L’église paroissiale Sainte-Anne, située au centre du bourg de Sainte-Anne en Martinique, trouve ses origines à la fin du XVIIe siècle avec la construction d’une chapelle dédiée à sainte Anne, desservie par les Capucins. Cette première chapelle, dépendante de l’église du Marin, est détruite en 1693 par les Anglais, puis reconstruite et érigée en église paroissiale sous le vocable de Sainte-Anne des Salines. Son histoire est marquée par des destructions répétées, notamment par un cyclone en 1817, entraînant une reconstruction en 1824, date gravée sur sa façade.

L’édifice actuel, de style jésuite influencé par les XVIIe et XVIIIe siècles, est agrandi au milieu du XIXe siècle pour répondre aux besoins de la paroisse. En 1866, deux chapelles formant un faux transept et un chœur semi-circulaire sont ajoutés, tandis que l’abbé Hurard (curé de 1869 à 1877) initie des travaux majeurs : remplacement des autels en bois par des autels en marbre blanc veiné de gris, signés par le marbrier Béraud du Puy-en-Velay, et édification d’un calvaire sur le morne dominant le bourg. Ce calvaire, toujours lieu de pèlerinage annuel, offre une vue sur la baie et le rocher du Diamant.

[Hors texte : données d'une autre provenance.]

/-- Inputs that do not disturb the command, with as many engine turns among them as it has steps left but one, and the
last engine turn, complete it as a run with no inputs does (R190). -/
theorem Alongside.run {es : List Event} (h : Alongside u s) (hevents : s.events = es ++ [.engine])
    (hes : ∀ e ∈ es, Undisturbing e) (hcount : es.count .engine + 1 = stepsLeft u) :
    ∃ t u', runSteps (es.length + 1) s = .next t ∧ runSteps (stepsLeft u) u = .next u' ∧ Alongside u' t ∧
      t.busy = false ∧ t.done = true := by
  have hb : u.busy = true := (stepsLeft_pos_iff h.inv).mp (by omega)
  induction es generalizing u s with
  | nil =>
    obtain ⟨u', t, hu, hs, hside, -, hleft, hdone⟩ := h.engineTurn hb (.inr ⟨[], hevents⟩)
    have hzero : stepsLeft u' = 0 := by
      rw [List.count_nil] at hcount
      omega
    have hidle : u'.busy = false := by
      rw [← Bool.not_eq_true, ← stepsLeft_pos_iff hside.inv, hzero]
      exact lt_irrefl 0
    have ht : t.busy = false := hside.same.busy.trans hidle
    rw [hleft, hzero]
    exact ⟨t, u', runSteps_succ hs 0, runSteps_succ hu 0, hside, ht, hdone ht⟩
  | cons e es ih =>
    obtain ⟨he, htail⟩ := List.forall_mem_cons.mp hes
    by_cases hengine : e = .engine
    · subst hengine
      obtain ⟨u', s', hu, hs, hside, hrest, hleft, -⟩ := h.engineTurn hb (.inr ⟨_, hevents⟩)
      rw [hevents] at hrest
      rw [List.count_cons_self] at hcount
      rw [List.length_cons, runSteps_succ hs, hleft, runSteps_succ hu]
      exact ih hside hrest htail (by omega) ((stepsLeft_pos_iff hside.inv).mp (by omega))
    · obtain ⟨s', hs, hside, hrest⟩ := h.access hb hevents hengine he
      rw [List.count_cons_of_ne hengine] at hcount
      rw [List.length_cons, runSteps_succ hs]
      exact ih hside hrest htail hcount hb

/-- Settles O43: the run with the inputs and the run without them stay alongside each other. -/
theorem interleavingDoesNotChangeTheResult : Obligations.InterleavingDoesNotChangeTheResult := by
  intro s es hinv hb hnil hes hcount
  have hside : Alongside s { s with events := es ++ [.engine] } := ⟨hinv, hnil, rfl⟩
  obtain ⟨t, u, ht, hu, hside, htb, htd⟩ := hside.run rfl hes hcount
  obtain ⟨u', hu', hub, hud, -⟩ := exists_runSteps_completed hinv hnil hb
  obtain rfl : u = u' := Host.Outcome.next.inj (hu.symm.trans hu')
  obtain ⟨hblock, hkey, hkeyWr, hsched, hopa, hopb, hresult, hvalid, hschedKsize, -, hksize, hirqEn, -⟩ :=
    hside.same.frame
  exact ⟨t, u, ht, hu, htb, hub, htd, hud, hblock, hsched, hvalid, hschedKsize, hkey, hkeyWr, hopa, hopb, hresult,
    hksize, hirqEn⟩

end Sys2Proof.Machine

namespace Sys2Proof.Machine

variable {s t : State} {i : Instr} {e : Event} {rest : List Event} {c : Word}

/-! ## From a state that meets the invariant the machine goes on (R189, R234) -/

/-- No check stops where SCHED_KSIZE is not 3: only ADD_ROUND_KEY's could, asking for `nr(3)` (R22, R30). -/
theorem checkOf_ne_stuck (h : s.schedKsize ≠ 3) (i : Instr) (reason : Fault) : checkOf i s ≠ .stuck reason := by
  cases i with
  | addRoundKey rnd =>
    cases hv : s.schedValid with
    | false => exact (checkRound_of_invalid hv rnd).trans_ne nofun
    | true =>
      obtain ⟨v, hsize⟩ := exists_variantOf h
      simp only [checkOf, checkRound_of_valid hv hsize]
      split <;> exact nofun
  | keyExpand | encrypt | decrypt | gfMul | sbox | invSbox =>
    simp only [checkOf, checkKey, checkSchedule, checkOpaOpb, checkOpa]
    repeat' split
    all_goals exact nofun
  | _ => exact nofun

/-- On an idle engine a command is accepted or refused (R233). -/
theorem exists_exec_of_idle (h : Inv s) (hi : Idle s) (i : Instr) : ∃ t, exec i s = .next t := by
  cases hc : checkOf i s with
  | pass => exact ⟨_, exec_of_pass hi hc⟩
  | refuse code => exact ⟨_, exec_of_refuse hi hc⟩
  | stuck reason => exact absurd hc (checkOf_ne_stuck h.sched_size i reason)

/-- A CMD write of any word goes on (R231 to R233). -/
theorem exists_writeCmd (h : Inv s) (c : Word) : ∃ t, writeCmd c s = .next t := by
  cases hb : s.busy with
  | true => exact ⟨_, writeCmd_of_busy hb c⟩
  | false =>
    cases he : s.err with
    | true => exact ⟨_, writeCmd_of_error hb he c⟩
    | false =>
      have hi : Idle s := ⟨hb, he⟩
      cases hd : decode c with
      | error x => exact ⟨_, writeCmd_of_illegal hi hd⟩
      | ok i =>
        rw [writeCmd_of_decoded hi hd]
        exact exists_exec_of_idle h hi i

/-- A write of any register goes on; only CMD runs a command's part (R63, R65). -/
theorem exists_writeReg (h : Inv s) (r : Reg) (v : Word) : ∃ t, writeReg r v s = .next t := by
  cases r with
  | cmd => exact exists_writeCmd h v
  | _ => exact ⟨_, rfl⟩

/-- A turn of the engine goes on: the latched command has an engine step for its progress (R188, R189). -/
theorem exists_engineTurn (h : Inv s) : ∃ t, engineTurn s = .next t := by
  cases hb : s.busy with
  | false => exact ⟨s, engineTurn_of_idle hb⟩
  | true =>
    obtain ⟨i, hl, hc⟩ := h.latched hb
    have hr : Running (classOf i) s := ⟨hb, hc.symm⟩
    rw [engineTurn_of_running hr hl]
    exact exists_engineStep h hr

/-- Every input goes on (R7). -/
theorem exists_perform (h : Inv s) (e : Event) : ∃ t, perform e s = .next t := by
  cases e with
  | read off size => exact ⟨_, rfl⟩
  | write off size v =>
    rw [perform, busWrite]
    cases accessed off size with
    | none => exact ⟨_, rfl⟩
    | some r => exact exists_writeReg (h.env s.events (.okay :: s.responses) s.draws) r v
  | engine => exact exists_engineTurn h
  | reset => exact ⟨_, rfl⟩

/-- Settles O39, by what a step performs: the next input, or a turn of the engine. -/
theorem stepAlwaysGoesOn : Obligations.StepAlwaysGoesOn := by
  intro s h
  cases hevents : s.events with
  | nil =>
    rw [step_of_no_event hevents]
    exact exists_engineTurn h
  | cons e rest =>
    rw [step_of_event hevents]
    exact exists_perform (h.env rest s.responses s.draws) e

/-! ## Commands that are not accepted (R231, R232, R237) -/

/-- Settles O14: a CMD write while an error is recorded does not decode its word. -/
theorem pendingErrorRefusesEveryCommand : Obligations.PendingErrorRefusesEveryCommand := by
  intro s c rest hb he hevents
  rw [step_write .cmd hevents]
  exact writeCmd_of_error (s := answered .okay rest s) hb he c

Classée Monument Historique par arrêté du 12 novembre 1990 pour ses façades et toitures (à l’exception du clocher), l’église bénéficie de restaurations majeures au début des années 2000. Le clocher en béton est reconstruit en 1991, suivi par la rénovation des couvertures et façades entre 2003 et 2006, sous la direction de Gérard Jacqua, architecte des Bâtiments de France. L’édifice, propriété mixte de la commune et de l’État, est réinauguré en 2006 par Mgr Michel Méranville.

L’architecture de l’église combine des éléments en pierre de taille (élévation, encadrements des baies) et des moellons, avec des sols initialement revêtus de carreaux de terre cuite. À l’intérieur, les autels en marbre, dont celui du Sacré-Cœur inauguré en 1878, témoignent de l’influence artistique métropolitaine, tandis que le chemin de croix monumental, partant de l’arrière de l’église, mène au calvaire situé à 59 mètres d’altitude. Ce site reste un symbole religieux et culturel majeur pour la population locale.

Les sources historiques, notamment les travaux de Joseph Rennard (La Martinique : historique des paroisses, 1951), soulignent le rôle central de l’église dans la vie communautaire, depuis sa fondation jusqu’à ses restaurations contemporaines. Son inscription aux Monuments Historiques et sa localisation au cœur du bourg en font un patrimoine emblématique de la Martinique, mêlant héritage colonial, résilience face aux catastrophes naturelles et dévotion populaire.